Handle Materials - Strawberry Orange Flamed with Sparkly Black Pearl Poly Acrylic 



I bought a bunch of this poly acrylic handle material over 2 yrs ago to try but never bothered for one reason or another. I figured it was best suited for a wa handle so I gave it a go and I have to say that I'm pleased with the results. 

This materiel is a lot cheaper to buy than wood and is easier to finish in that it requires nothing beyond a buff job.
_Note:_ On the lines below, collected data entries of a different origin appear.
-- ==== Sys2Proof/Machine/Coll.lean ====
section
/-! DEFINITION. Collectives (R311 to R327): the checks of a table, the program that a descriptor is on this member, the reducer's
arithmetic (R318, R319), COLL packets (R320 to R322), and the sequencer's run. -/

namespace Sys2Proof.Machine

/-! Descriptor fields (R313). -/

def cw (d : List Word) (i : Nat) : Word := d.getD i 0
def c64 (d : List Word) (i : Nat) : Nat := (cw d i).toNat + 2 ^ 32 * (cw d (i + 1)).toNat
def cVer (d : List Word) : Nat := fld (cw d 0) 31 24
def cOp (d : List Word) : Nat := fld (cw d 0) 23 20
def cMfmt (d : List Word) : Nat := fld (cw d 0) 19 16
def cWfmt (d : List Word) : Nat := fld (cw d 0) 15 12
def cMode (d : List Word) : Bool := bit (cw d 0) 7
def cRev (d : List Word) : Bool := bit (cw d 0) 6
def cAxis (d : List Word) (a : Nat) : Bool := bit (cw d 0) (3 + a)
def cAxes (d : List Word) : List Nat := (List.range 3).filter (cAxis d)
def cFirst (d : List Word) (a : Nat) : Nat := if a = 0 then fld (cw d 1) 31 26 else if a = 1 then fld (cw d 1) 19 14 else fld (cw d 1) 7 2
def cLess (d : List Word) (a : Nat) : Nat := if a = 0 then fld (cw d 1) 25 20 else if a = 1 then fld (cw d 1) 13 8 else fld (cw d 2) 31 26
/-- Members on an axis; 1 outside AXES (R317). -/
def cN (d : List Word) (a : Nat) : Nat := if cAxis d a then cLess d a + 1 else 1
def cRoot (d : List Word) : Nat := fld (cw d 2) 25 9
def cCount (d : List Word) : Nat := (cw d 3).toNat
def cElems (d : List Word) : Nat := 128 * cCount d
def cSrc (d : List Word) : Nat := c64 d 4
def cDst (d : List Word) : Nat := c64 d 6
def cStartG (d : List Word) : Nat := c64 d 8
def cStartT (d : List Word) : Nat := (cw d 10).toNat
def cDoneG (d : List Word) : Nat := c64 d 11
def cDoneAdd (d : List Word) : Nat := (cw d 13).toNat
def cTag (d : List Word) : Nat := fld (cw d 14) 31 16
def cOld (d : List Word) : Nat := c64 d 16

/-- Is the collective a sum, with the group-scaled wire for INT8 (R314, R320)? -/
def cReduces (d : List Word) : Bool := decide (cOp d = 1 ∨ cOp d = 3)

/-- Chunks of the buffer (R317, R323, R324). -/
def cMembers (d : List Word) : Nat := cN d 0 * cN d 1 * cN d 2
def olderCount (d : List Word) : Nat := popcount (cOld d) 64
def cChunks (d : List Word) : Nat :=
  if cOp d = 4 ∨ cOp d = 5 then 1 else if cOp d = 3 ∧ cOld d ≠ 0 then cMembers d - olderCount d else cMembers d

/-! Logical order (R316). -/

/-- Does the group cover a whole spanned axis? -/
def State.wholeAxis (s : State) (d : List Word) (a : Nat) : Bool := s.spanned a && decide (cN d a = s.sysDim a)

/-- The logical index of a device on an axis. -/
def State.logIdx (s : State) (d : List Word) (a dev : Nat) : Nat :=
  let u := s.relPos dev a - cFirst d a
  if !cAxis d a then 0
  else if s.wholeAxis d a then u
  else if u % 2 = 0 then u / 2 else cN d a - 1 - (u - 1) / 2

/-- Is a device of the system (R329) in the group? -/
def State.inGroup (s : State) (d : List Word) (dev : Nat) : Bool :=
  (List.range 3).all (fun a => decide (coord dev a < s.sysDim a) &&
    if cAxis d a then decide (cFirst d a ≤ s.relPos dev a ∧ s.relPos dev a < cFirst d a + cN d a)
    else decide (coord dev a = coord s.devNum a))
Because of this I can offer this knife at a *discount* from my normal pricing. :thumbsup:



With it's poly handle and powdered stainless steel blade this knife is the low to no maintenance manual food processor that you've been waiting for. :wink:



Price - *$725 *(shipping included within USA / International will pay all costs over $25) 



If you're interested in purchasing this knife please contact via PM or email along with your Paypal email address (for the invoice). If international, please specify country.

Thanks for looking!

Dave


----------



## Dave Martell (Oct 17, 2017)

I wanted to say that this handle was inspired by Stefan Keller's handle work he's done with vintage bakelite. I always thought that was some of his best stuff and even have one of the black flamed handles he gifted me long ago still waiting for the perfect knife to come along. Anyway, I thought it was worth mentioning....


----------



## Matus (Oct 18, 2017)

Very cool Dave. This looks like a knife that would feel best in a pro kitchen


----------



## Mute-on (Oct 18, 2017)

That handle is just amazing. Far to cool for school


----------



## Dave Martell (Oct 18, 2017)

Matus said:


> Very cool Dave. This looks like a knife that would feel best in a pro kitchen



Yeah, if a cook likes a larger knife for prep then I truly think this one would fit the bill quite well for the pro environment.






Mute-on said:


> That handle is just amazing. Far to cool for school



Thanks


----------



## Dave Martell (Oct 18, 2017)

I realize that this is a niche market type knife so if you're on the fence about the cost then shoot me an offer and we'll see if we can make a deal.


----------



## Dave Martell (Oct 19, 2017)

:bump:

This one is packed and ready to go.


----------



## Dave Martell (Oct 19, 2017)

Here's a few more handle pics...


----------



## Marcelo Amaral (Oct 19, 2017)

Beautiful handle and knife (as usual), Dave. I wish i could afford your knife right now!


----------



## Dave Martell (Oct 20, 2017)

Marcelo Amaral said:


> Beautiful handle and knife (as usual), Dave. I wish i could afford your knife right now!




I wish you could too! Thanks


----------



## Dave Martell (Oct 20, 2017)

This one is *SOLD! *:doublethumbsup:


----------



## TheCaptain (Oct 20, 2017)

Awesome! You have more of that flaming handle material? Bet it would make some nice petty's.


----------



## Dave Martell (Oct 20, 2017)

TheCaptain said:


> Awesome! You have more of that flaming handle material? Bet it would make some nice petty's.




I don't have that same pattern but I have some other colors/patterns available.


----------